Skeleton Crew erzählt eine bewusst einfache Geschichte ohne doppelten Boden und großen Interpretationsspielraum. Dafür hüllt es mich in eine warme Decke aus Freundschaft und Zusammenhalt. Es geht nicht darum, eine Galaxie zu retten oder einen Krieg zu führen. Die Kinder wollen nur wieder nach Hause finden.
Trotz ihrer Angst wachsen sie durchgehend über sich hinaus. Und obwohl sie eigentlich permanent übers Ohr gehauen und ausgenutzt werden, verlieren sie nie den Glauben oder die Hoffnung. Oder wie Heldin Fern es formuliert: »Sogar an den schlimmsten Orten gab es auch gute Leute.«
Eine simple Botschaft, aber für mich einfach eine sehr schöne. Gerade in diesen Zeiten.

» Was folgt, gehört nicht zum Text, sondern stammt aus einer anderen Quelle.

-- ==== Sys2Proof/Machine/Fp.lean ====
section
/-!
DEFINITION. Floating-point arithmetic of the digital side: IEEE 754 binary32 with round to nearest even, the
quiet NaN 0x7FC0_0000 and kept subnormals (R149), with the binary16, BF16 and E4M3 conversions of R56, R133,
R154 and R203. Every operation computes exactly and rounds once.
-/
namespace Sys2Proof.Machine

/-- What an encoding stands for; a finite value is (-1)^s · m · 2^e. -/
inductive Fv where
  | nan
  | inf (s : Bool)
  | fin (s : Bool) (m : Nat) (e : Int)
  deriving DecidableEq, Repr

/-- Read an encoding with `eb` exponent and `mb` fraction bits. -/
def unpack (eb mb x : Nat) : Fv :=
  let s := bitOf x (eb + mb)
  let e := bitsOf x mb eb
  let f := bitsOf x 0 mb
  let emin : Int := 2 - (2 ^ (eb - 1) : Nat) - (mb : Nat)
  if e = 2 ^ eb - 1 then (if f = 0 then .inf s else .nan)
  else if e = 0 then .fin s f emin
  else .fin s (f + 2 ^ mb) (emin + (e - 1 : Nat))

/-- Magnitude bits of m · 2^e (plus a little when `sticky`), rounded to nearest even, or upward when `up`,
without a bound on the exponent. -/
def packRaw (eb mb m : Nat) (e : Int) (sticky up : Bool) : Nat :=
  if m = 0 then (if sticky && up then 1 else 0)
  else
    let emin : Int := 2 - (2 ^ (eb - 1) : Nat) - (mb : Nat)
    let te : Int := max emin (e + (Nat.log2 m : Nat) - (mb : Nat))
    let q : Nat :=
      if te ≤ e then m * 2 ^ (e - te).toNat
      else
        let sh := (te - e).toNat
        let q := m / 2 ^ sh
        let r := m % 2 ^ sh
        let half := 2 ^ (sh - 1)
        let inc : Bool :=
          if up then r != 0 || sticky
          else decide (half < r) || (r == half && (sticky || q % 2 == 1))
        q + b2n inc
    if 2 ^ mb ≤ q then ((te - emin).toNat + 1) * 2 ^ mb + (q - 2 ^ mb) else q

/-- Magnitude bits of an IEEE format: the all-ones exponent is infinity. -/
def packMag (eb mb m : Nat) (e : Int) (sticky up : Bool) : Nat :=
  min (packRaw eb mb m e sticky up) ((2 ^ eb - 1) * 2 ^ mb)

/-- The encoding of a rounded value. -/
def pack (eb mb : Nat) (s : Bool) (m : Nat) (e : Int) (sticky : Bool) : Nat :=
  b2n s * 2 ^ (eb + mb) + packMag eb mb m e sticky false

/-- The quiet NaN of R149. -/
def qNaN : F32 := 0x7FC00000#32

/-- Read a binary32 encoding. -/
def fv (x : F32) : Fv := unpack 8 23 x.toNat

/-- A finite value rounded to binary32. -/
def f32Of (s : Bool) (m : Nat) (e : Int) (sticky : Bool) : F32 := BitVec.ofNat 32 (pack 8 23 s m e sticky)

/-- Infinity of a sign. -/
def fInf (s : Bool) : F32 := if s then 0xFF800000#32 else 0x7F800000#32

/-- Zero of a sign. -/
def fZero (s : Bool) : F32 := if s then 0x80000000#32 else 0#32

/-- An integer times 2^e, rounded to binary32; 0 takes the sign `z`. -/
def f32OfInt (i : Int) (e : Int) (z : Bool) : F32 :=
  if i = 0 then fZero z else f32Of (decide (i < 0)) i.natAbs e false

/-- FP32(I) of R56. -/
def f32OfI (i : Int) : F32 := f32OfInt i 0 false

/-- A signed mantissa. -/
def sgn (s : Bool) (m : Nat) : Int := if s then -(m : Int) else (m : Int)

/-- binary32 addition (R149). -/
def fadd (a b : F32) : F32 :=
  match fv a, fv b with
  | .nan, _ => qNaN
  | _, .nan => qNaN
  | .inf s, .inf t => if s = t then fInf s else qNaN
  | .inf s, _ => fInf s
  | _, .inf t => fInf t
  | .fin s m e, .fin t n f =>
    let lo := min e f
    f32OfInt (sgn s m * 2 ^ (e - lo).toNat + sgn t n * 2 ^ (f - lo).toNat) lo (s && t)

/-- Change of sign. -/
def fneg (a : F32) : F32 := a ^^^ 0x80000000#32

/-- binary32 subtraction (R149). -/
def fsub (a b : F32) : F32 := if fv b = .nan then qNaN else fadd a (fneg b)

/-- binary32 multiplication (R149). -/
def fmul (a b : F32) : F32 :=
  match fv a, fv b with
  | .nan, _ => qNaN
  | _, .nan => qNaN
  | .inf s, .inf t => fInf (s != t)
  | .inf s, .fin t n _ => if n = 0 then qNaN else fInf (s != t)
  | .fin s m _, .inf t => if m = 0 then qNaN else fInf (s != t)
  | .fin s m e, .fin t n f => f32Of (s != t) (m * n) (e + f) false

/-- binary32 division (R149). -/
def fdiv (a b : F32) : F32 :=
  match fv a, fv b with
  | .nan, _ => qNaN
  | _, .nan => qNaN
  | .inf _, .inf _ => qNaN
  | .inf s, .fin t _ _ => fInf (s != t)
  | .fin s _ _, .inf t => fZero (s != t)
  | .fin s m e, .fin t n f =>
    if n = 0 then (if m = 0 then qNaN else fInf (s != t))
    else f32Of (s != t) (m * 2 ^ 80 / n) (e - f - 80) (m * 2 ^ 80 % n != 0)

/-- The integer square root of `n`, bit by bit from bit `k`. -/
def isqrtFrom (n : Nat) : Nat → Nat → Nat
  | 0, r => r
  | k + 1, r => isqrtFrom n k (if (r + 2 ^ k) * (r + 2 ^ k) ≤ n then r + 2 ^ k else r)

/-- binary32 square root (R123 step 1). -/
def fsqrt (a : F32) : F32 :=
  match fv a with
  | .nan => qNaN
  | .inf s => if s then qNaN else fInf false
  | .fin s m e =>
    if m = 0 then fZero s
    else if s then qNaN
    else
      let odd := e % 2 != 0
      let n := (if odd then 2 * m else m) * 2 ^ 80
      let f := (if odd then e - 1 else e) - 80
      let r := isqrtFrom n 64 0
      f32Of false r (f / 2) (r * r != n)

/-- NaN test. -/
def fIsNaN (a : F32) : Bool := fv a == .nan

/-- Infinity test. -/
def fIsInf (a : F32) : Bool := match fv a with | .inf _ => true | _ => false

/-- Finite test. -/
def fIsFin (a : F32) : Bool := match fv a with | .fin _ _ _ => true | _ => false

/-- The sign bit. -/
def fSign (a : F32) : Bool := a.msb

/-- Absolute value. -/
def fabs (a : F32) : F32 := a &&& 0x7FFFFFFF#32

/-- Order of non-NaN values as integers. -/
def fKey (a : F32) : Int := sgn a.msb (fabs a).toNat

/-- a < b; false with a NaN. -/
def flt (a b : F32) : Bool := !fIsNaN a && !fIsNaN b && decide (fKey a < fKey b)

/-- a ≤ b; false with a NaN. -/
def fle (a b : F32) : Bool := !fIsNaN a && !fIsNaN b && decide (fKey a ≤ fKey b)

/-- The larger of two values; NaN if either is (R209, R210). -/
def fmax (a b : F32) : F32 := if fIsNaN a || fIsNaN b then qNaN else if flt a b then b else a

/-! EXP (R210), in fixed point with 256 fraction bits. -/

/-- e^x for |x| ≤ 128: the series at x / 256, squared eight times. -/
def expFixed (x : Int) : Nat :=
  let one : Int := 2 ^ 256
  let t := (List.range 40).foldr (fun (n : Nat) (acc : Int) => one + x / 256 * acc / (one * (n + 1))) one
  (List.range 8).foldl (fun v _ => v * v / 2 ^ 256) t.toNat

/-- The exponential of a value that is no NaN: 0 below -128, and beyond every finite encoding from 128. -/
def expReal (x : F32) : Nat :=
  match fv x with
  | .nan => 0
  | .inf s => if s then 0 else 2 ^ 385
  | .fin s m e =>
    let v := sgn s (m * 2 ^ (256 + e).toNat)
    if v < -(2 ^ 263) then 0 else if 2 ^ 263 < v then 2 ^ 385 else expFixed v

/-- One unit in the last place of binary32 at a value. -/
def expUlp (v : Nat) : Nat := 2 ^ (max 130 (min 383 (Nat.log2 v)) - 23)

/-- Whether an encoding lies within 2 ulp of a value; infinity stands for 2^128. -/
def expClose (v : Nat) (y : F32) : Bool :=
  match fv y with
  | .nan => false
  | .inf s => !s && decide (2 ^ 384 ≤ v + 2 * expUlp v)
  | .fin s m e => !s && decide (((m * 2 ^ (256 + e).toNat : Nat) - (v : Int)).natAbs ≤ 2 * expUlp v)

/-- EXP: a fixed function within 2 ulp of the exponential, whose bits the manual does not give; of a NaN the quiet NaN
(R149, R210; log 11). -/
def fexp (x : F32) : F32 :=
  if fIsNaN x then qNaN
  else
    let v := expReal x
    if expClose v (Config.exp x) then Config.exp x else f32Of false v (-256) true

/-- Nearest integer of m · 2^e, ties to even. -/
def rneInt (m : Nat) (e : Int) : Nat :=
  if 0 ≤ e then m * 2 ^ e.toNat
  else
    let sh := (-e).toNat
    let q := m / 2 ^ sh
    let r := m % 2 ^ sh
    q + b2n (decide (2 ^ sh < 2 * r) || (2 * r == 2 ^ sh && q % 2 == 1))

/-- Nearest integer of a finite value, ties to even; 0 otherwise. -/
def fToInt (a : F32) : Int :=
  match fv a with
  | .fin s m e => sgn s (rneInt m e)
  | _ => 0

/-- A binary16 value widened exactly (R56). -/
def f16ToF32 (x : F16) : F32 :=
  match unpack 5 10 x.toNat with
  | .nan => qNaN
  | .inf s => fInf s
  | .fin s m e => if m = 0 then fZero s else f32Of s m e false

/-- A BF16 value widened exactly. -/
def bf16ToF32 (x : W16) : F32 := if fIsNaN (BitVec.ofNat 32 (x.toNat * 65536)) then qNaN else BitVec.ofNat 32 (x.toNat * 65536)

/-- binary32 rounded to BF16, to nearest even (R133 step 1). -/
def f32ToBf16 (a : F32) : W16 :=
  match fv a with
  | .nan => 0x7FC0#16
  | .inf s => if s then 0xFF80#16 else 0x7F80#16
  | .fin s m e => BitVec.ofNat 16 (pack 8 7 s m e false)

/-- A rational rounded to binary16, to nearest even (R81). -/
def f16OfRat (s : Bool) (num den : Nat) : F16 :=
  BitVec.ofNat 16 (pack 5 10 s (num * 2 ^ 60 / den) (-60) (num * 2 ^ 60 % den != 0))

/-- A non-negative binary32 value rounded to binary16 upward and limited to 65,504 (R203, R204). -/
def f16Up (a : F32) : F16 :=
  match fv a with
  | .fin _ m e => BitVec.ofNat 16 (min (packMag 5 10 m e false true) 0x7BFF)
  | _ => 0x7BFF#16

/-- Binary16 finite test. -/
def f16IsFin (x : F16) : Bool := match unpack 5 10 x.toNat with | .fin _ _ _ => true | _ => false

/-- The value of an E4M3 code (R154, R206). -/
def e4m3ToF32 (c : Nat) : F32 :=
  let s := bitOf c 7
  let e := bitsOf c 3 4
  let f := bitsOf c 0 3
  if e = 15 ∧ f = 7 then qNaN
  else if e = 0 then (if f = 0 then fZero s else f32Of s f (-9) false)
  else f32Of s (8 + f) ((e : Int) - 10) false

/-- The E4M3 magnitude code at or below m · 2^e, limited to 0x7E, and whether the value is exact. -/
def e4m3Floor (m : Nat) (e : Int) : Nat × Bool :=
  if m = 0 then (0, true)
  else
    let te : Int := max (-9) (e + (Nat.log2 m : Nat) - 3)
    let q := if te ≤ e then m * 2 ^ (e - te).toNat else m / 2 ^ (te - e).toNat
    let exact : Bool := if te ≤ e then true else m % 2 ^ (te - e).toNat == 0
    let code := if 8 ≤ q then ((te + 9).toNat + 1) * 8 + (q - 8) else q
    if 0x7E < code then (0x7E, false) else (code, exact)

/-- The E4M3 code of a finite value, to nearest even, limited to ±448 (R154). -/
def f32ToE4m3 (a : F32) : Nat :=
  match fv a with
  | .nan => 0x7F
  | .inf s => b2n s * 128 + 0x7E
  | .fin s m e => b2n s * 128 + min (packRaw 4 3 m e false false) 0x7E

end Sys2Proof.Machine
end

Lasst euch also nicht von den kindlichen Helden abhalten und probiert Skeleton Crew zumindest zwei Folgen lang aus (die erste Folge ist blöderweise die mit Abstand schwächste). Ich bin ziemlich zuversichtlich, dass die Serie auch euer Herz erobern kann.
Okay, vielleicht nicht ganz uneigennützig, schließlich steigen mit jedem Abruf auch die Chancen auf eine zweite Staffel. Und über die würde ich mich einfach wahnsinnig freuen. Wie ein kleines Kind.
Seit dem 15. Januar 2025 könnt ihr euch die gesamte erste Staffel von Skeleton Crew auf Disney Plus im Abo anschauen. Wenn ihr euch die Serie schon angesehen habt und ihr in ein paar Theorien versinken möchtet, dann findet ihr im obigen Kasten passende Artikel dazu.
Die nächste Star-Wars-Serie ist mit Andor Staffel 2 auch nicht mehr fern. Die startet nämlich am 22. April 2025 auf Disney Plus.